AVAILABLE DATA:
theorem readShadow_encodedAs :
    EncodedAs 0x0F 0x0F000000 0xFFF8FFFF [0x0F050000, 0x0F060000] (fun w => .readShadow (w.extractLsb' 16 3)) := by
  refine ⟨fun w hw hkept => ?decodes, fun w s hopc hmiss hf => ?faults⟩
  case decodes =>
    obtain ⟨hopc, hrsv, hd⟩ := and_readShadowMask_eq_iff.1 hw
    have hshadow : hasShadow (aField w) = true := by
      simpa using mt (mem_excluded_iff_no_shadow hrsv hopc hd).2 hkept
    have hdec : decodeCommand w = .instr (.readShadow (aField w)) :=
      decodeCommand_eq_instr.2 ⟨hrsv, by rw [hopc]; exact decodeReadShadow_eq_instr.2 ⟨hd, hshadow, rfl⟩⟩
    exact ⟨hdec, (encode_of_decodeCommand hdec).1⟩
  case faults =>
    have hfield : opcField w = 0x0F := hopc
    by_cases hrsv : rsvField w = 0
    · have hoperand : dField w ≠ 0 ∨ aField w = 5 ∨ aField w = 6 := by
        by_cases hd : dField w = 0
        · have hexcluded := hmiss.resolve_left (not_not_intro (and_readShadowMask_eq_iff.2 ⟨hfield, hrsv, hd⟩))
          exact .inr (hasShadow_eq_false.1 ((mem_excluded_iff_no_shadow hrsv hfield hd).1 hexcluded))
        · exact .inl hd
      obtain ⟨why, hdec⟩ := decodeReadShadow_illegal.2 hoperand
      refine issue_illegal (why := why) ?_ hf
      rw [decode, decodeCommand, if_neg (not_not_intro hrsv), hfield]
      exact hdec
    · exact issue_illegal (if_pos hrsv) hf

theorem exists_addr_eq : ∀ a : U3, a ≠ 5 → a ≠ 6 → ∃ r, ShadowReg.addr r = a := by
  have hall : ∀ a : U3, a ≠ 5 → a ≠ 6 → (shadowAt a).map ShadowReg.addr = some a := by decide
  intro a h5 h6
  obtain ⟨r, -, hr⟩ := Option.map_eq_some_iff.1 (hall a h5 h6)
  exact ⟨r, hr⟩

/-- Settles O29: READ_SHADOW passes R110's halt check only, and STATUS holds 0x0000 where the shadow invariant holds. -/
theorem readShadowReturnsTheShadow : Obligations.ReadShadowReturnsTheShadow := by
  refine ⟨readShadow_encodedAs, exists_addr_eq, fun r s hf => exec_readShadow_addr r hf, fun s hf hinv => ?status,
    ?exampleCtrl⟩
  case status =>
    obtain ⟨-, -, -, hstatus⟩ := hinv
    exact ⟨_, exec_readShadow_addr .status hf, congrArg some hstatus⟩
  case exampleCtrl =>
    have hdec : decode (.command 0x0F000000) = .instr (.readShadow ShadowReg.ctrl.addr) := by decide
    rw [issue_instr hdec, exec_readShadow_addr .ctrl rfl]
    exact ⟨_, rfl, rfl, rfl⟩

end Sys2Proof.Proofs

namespace Sys2Proof.Proofs

/-! SUPPORT. Faults: which check is reported, what a fault leaves, and what a halted block does (60_exceptions.md R205
to R207), and power-on (R216, 70_reset_and_hazards.md R233). -/

open Sys2Proof.Machine Sys2Proof.Safety

variable {i : Instr} {w : U32} {r : FaultReason} {s t : State}

/-! ## A halted block (R206, R207) -/

/-- Every instruction is behind the halt check of R110. -/
theorem exec_behind_whenRunning (i : Instr) (s : State) : ∃ run, exec i s = whenRunning s run := by
  cases i <;> exact ⟨_, rfl⟩

theorem exec_halted (i : Instr) (hf : s.fault ≠ none) : exec i s = .next s := by
  obtain ⟨run, hexec⟩ := exec_behind_whenRunning i s
  rw [hexec, whenRunning_halted hf]

theorem illegalPacket_halted (p : Packet) (hf : s.fault ≠ none) : illegalPacket p s = .next s := by
  cases p <;> exact whenRunning_halted hf

theorem runPacket_halted (p : Packet) (hf : s.fault ≠ none) : runPacket exec p s = .next s := by
  rw [runPacket]
  split
  · exact exec_halted _ hf
  · exact illegalPacket_halted p hf

/-- An instruction on a running block either raises no fault or does nothing but record one. -/
theorem exec_running_or_afterFault (hf : s.fault = none) (h : exec i s = .next t) :
    t.fault = none ∨ ∃ reason, t = afterFault reason i.word s := by
  rcases exec_by_bus_action h with ⟨_, rfl⟩ | ⟨_, faulted⟩ | ⟨_, _, rfl⟩ | ⟨_, _, _, rfl⟩ | ⟨_, _, _, _, _, _, _, rfl⟩
  pick_goal 2
  · exact .inr faulted
  all_goals exact .inl hf

/-- Between commands no bracket is open, so chip-select is at its inactive level or not yet bound (10_state.md R29). -/
theorem cs_of_busInv (hs : BusInv s) : s.cs = .deasserted ∨ s.cs = .unbound ∧ s.initialized = false := by
  obtain ⟨-, -, hcs, -⟩ := hs
  cases hi : s.initialized with
  | true => exact .inl (by simpa [hi] using hcs)
  | false => exact .inr ⟨by simpa [hi] using hcs, rfl⟩

/-- Settles O41: an instruction that faults leaves the old state but for the record, chip-select included, and every
instruction and every word is behind the halt check. -/
theorem faultsArePreciseAndHalt : Obligations.FaultsArePreciseAndHalt := by
  refine ⟨fun i s t hf h hfault => ?precise, fun i s hf => exec_halted i hf, fun w s hf => runPacket_halted _ hf⟩
  obtain ⟨reason, rfl⟩ := (exec_running_or_afterFault hf h).resolve_left hfault
  exact ⟨rfl, cs_of_busInv⟩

DESCRIPTION OF THE TASK: Send back the lines of the records word for word, from the very first through the line containing "simpa using mt".

RESPONSE:
theorem readShadow_encodedAs :
    EncodedAs 0x0F 0x0F000000 0xFFF8FFFF [0x0F050000, 0x0F060000] (fun w => .readShadow (w.extractLsb' 16 3)) := by
  refine ⟨fun w hw hkept => ?decodes, fun w s hopc hmiss hf => ?faults⟩
  case decodes =>
    obtain ⟨hopc, hrsv, hd⟩ := and_readShadowMask_eq_iff.1 hw
    have hshadow : hasShadow (aField w) = true := by
      simpa using mt (mem_excluded_iff_no_shadow hrsv hopc hd).2 hkept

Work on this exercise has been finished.